If we believe that the intersection of AI and cryptography has great potential, then establishing a dedicated cryptography benchmark becomes an urgent task. The establishment of a benchmark may become a key bridge connecting the two major fields of AI and cryptography, catalyzing innovation and providing clear guidance for future applications.
However, compared with mature benchmarks in other fields, building a benchmark in the cryptography field faces unique challenges: cryptography technology is evolving rapidly, the industry knowledge system has not yet been solidified, and there is a lack of consensus on multiple core directions. As an interdisciplinary field, cryptography covers cryptography, distributed systems, economics, etc., and its complexity far exceeds that of a single field.
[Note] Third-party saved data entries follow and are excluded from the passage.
-- ==== Sys2Proof/Machine/Core.lean ====
section
/-! DEFINITION. The machine behind the host's interface. -/

def Sys2Proof.core : Host.Core :=
  { State := Sys2Proof.Machine.State, Fault := Sys2Proof.Machine.Fault,
    Refusal := Sys2Proof.Machine.Refusal, step := Sys2Proof.Machine.step,
    reset := Sys2Proof.Machine.State.reset }
end

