-- ==== Sys2Proof/Laws/Host.lean ====
section
/-! SUPPORT. What a step of HOST, a push, a pop and a snapshot leave alone: they never touch
shared memory, the LSM's registers, the streams, the counter or the model's oracles
(20_memory.md R41, 60_exceptions.md R231). -/

namespace Sys2Proof.Machine

open Sys2Proof

/-! ### Outbox operations -/

@[simp] theorem dropOldest_state (s : State) :
    (dropOldest s).state = s.state := by
  unfold dropOldest; split <;> rfl
@[simp] theorem dropOldest_tDl (s : State) :
    (dropOldest s).tDl = s.tDl := by
  unfold dropOldest; split <;> rfl
@[simp] theorem dropOldest_txbuf (s : State) :
    (dropOldest s).txbuf = s.txbuf := by
  unfold dropOldest; split <;> rfl
@[simp] theorem dropOldest_mem (s : State) :
    (dropOldest s).mem = s.mem := by
  unfold dropOldest; split <;> rfl
@[simp] theorem dropOldest_rx (s : State) :
    (dropOldest s).rx = s.rx := by
  unfold dropOldest; split <;> rfl
@[simp] theorem dropOldest_tx (s : State) :
    (dropOldest s).tx = s.tx := by
  unfold dropOldest; split <;> rfl
@[simp] theorem dropOldest_echoed (s : State) :
    (dropOldest s).echoed = s.echoed := by
  unfold dropOldest; split <;> rfl
@[simp] theorem dropOldest_cyc (s : State) :
    (dropOldest s).cyc = s.cyc := by
  unfold dropOldest; split <;> rfl
@[simp] theorem dropOldest_params (s : State) :
    (dropOldest s).params = s.params := by
  unfold dropOldest; split <;> rfl
@[simp] theorem dropOldest_agenda (s : State) :
    (dropOldest s).agenda = s.agenda := by
  unfold dropOldest; split <;> rfl
@[simp] theorem dropOldest_plans (s : State) :
    (dropOldest s).plans = s.plans := by
  unfold dropOldest; split <;> rfl
@[simp] theorem dropOldest_freeCtr (s : State) :
    (dropOldest s).freeCtr = s.freeCtr := by
  unfold dropOldest; split <;> rfl
@[simp] theorem dropOldest_lastSeen (s : State) :
    (dropOldest s).lastSeen = s.lastSeen := by
  unfold dropOldest; split <;> rfl
@[simp] theorem dropOldest_snap (s : State) :
    (dropOldest s).snap = s.snap := by
  unfold dropOldest; split <;> rfl
@[simp] theorem dropOldest_copy (s : State) :
    (dropOldest s).copy = s.copy := by
  unfold dropOldest; split <;> rfl
@[simp] theorem dropOldest_ret (s : State) :
    (dropOldest s).ret = s.ret := by
  unfold dropOldest; split <;> rfl
@[simp] theorem dropOldest_slots (s : State) :
    (dropOldest s).slots = s.slots := by
  unfold dropOldest; split <;> rfl
@[simp] theorem dropOldest_head (s : State) :
    (dropOldest s).head = s.head := by
  unfold dropOldest; split <;> rfl

@[simp] theorem pushItem_state (item : TelemetryItem) (s : State) :
    (pushItem item s).state = s.state := by
  simp [pushItem]
@[simp] theorem pushItem_tDl (item : TelemetryItem) (s : State) :
    (pushItem item s).tDl = s.tDl := by
  simp [pushItem]
@[simp] theorem pushItem_txbuf (item : TelemetryItem) (s : State) :
    (pushItem item s).txbuf = s.txbuf := by
  simp [pushItem]
@[simp] theorem pushItem_mem (item : TelemetryItem) (s : State) :
    (pushItem item s).mem = s.mem := by
  simp [pushItem]
@[simp] theorem pushItem_rx (item : TelemetryItem) (s : State) :
    (pushItem item s).rx = s.rx := by
  simp [pushItem]
@[simp] theorem pushItem_tx (item : TelemetryItem) (s : State) :
    (pushItem item s).tx = s.tx := by
  simp [pushItem]
@[simp] theorem pushItem_echoed (item : TelemetryItem) (s : State) :
    (pushItem item s).echoed = s.echoed := by
  simp [pushItem]
@[simp] theorem pushItem_cyc (item : TelemetryItem) (s : State) :
    (pushItem item s).cyc = s.cyc := by
  simp [pushItem]
@[simp] theorem pushItem_params (item : TelemetryItem) (s : State) :
    (pushItem item s).params = s.params := by
  simp [pushItem]
@[simp] theorem pushItem_agenda (item : TelemetryItem) (s : State) :
    (pushItem item s).agenda = s.agenda := by
  simp [pushItem]
@[simp] theorem pushItem_plans (item : TelemetryItem) (s : State) :
    (pushItem item s).plans = s.plans := by
  simp [pushItem]
@[simp] theorem pushItem_freeCtr (item : TelemetryItem) (s : State) :
    (pushItem item s).freeCtr = s.freeCtr := by
  simp [pushItem]
@[simp] theorem pushItem_lastSeen (item : TelemetryItem) (s : State) :
    (pushItem item s).lastSeen = s.lastSeen := by
  simp [pushItem]
@[simp] theorem pushItem_snap (item : TelemetryItem) (s : State) :
    (pushItem item s).snap = s.snap := by
  simp [pushItem]
@[simp] theorem pushItem_copy (item : TelemetryItem) (s : State) :
    (pushItem item s).copy = s.copy := by
  simp [pushItem]
@[simp] theorem pushItem_ret (item : TelemetryItem) (s : State) :
    (pushItem item s).ret = s.ret := by
  simp [pushItem]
Even more challenging is that cryptography benchmarks not only need to evaluate knowledge, but also need to examine the actual operational capabilities of AI using cryptography technology, which requires the design of a new evaluation framework. The lack of relevant data sets further increases the difficulty.
The complexity and importance of this task determine that it cannot be completed by a single person or team. It requires the gathering of wisdom from users, developers, cryptography experts, encryption researchers, and more interdisciplinary people, and relies on broad community participation and consensus. Therefore, encryption benchmarks require more extensive discussions, because this is not only a technical work, but also a deep reflection on how we understand this emerging technology.
Postscript: Having talked about this, the topic is far from over. In the next article, I will explore in depth the specific ideas and challenges of building AI benchmarks in the encryption field. The experiment is still ongoing, and we are constantly optimizing the test model, enriching the data set, improving the evaluation framework, and improving the automated testing project. Adhering to the concept of open collaboration, all relevant resources in the future - including data sets, experimental results, evaluation frameworks, and automated testing codes will be open source as public resources.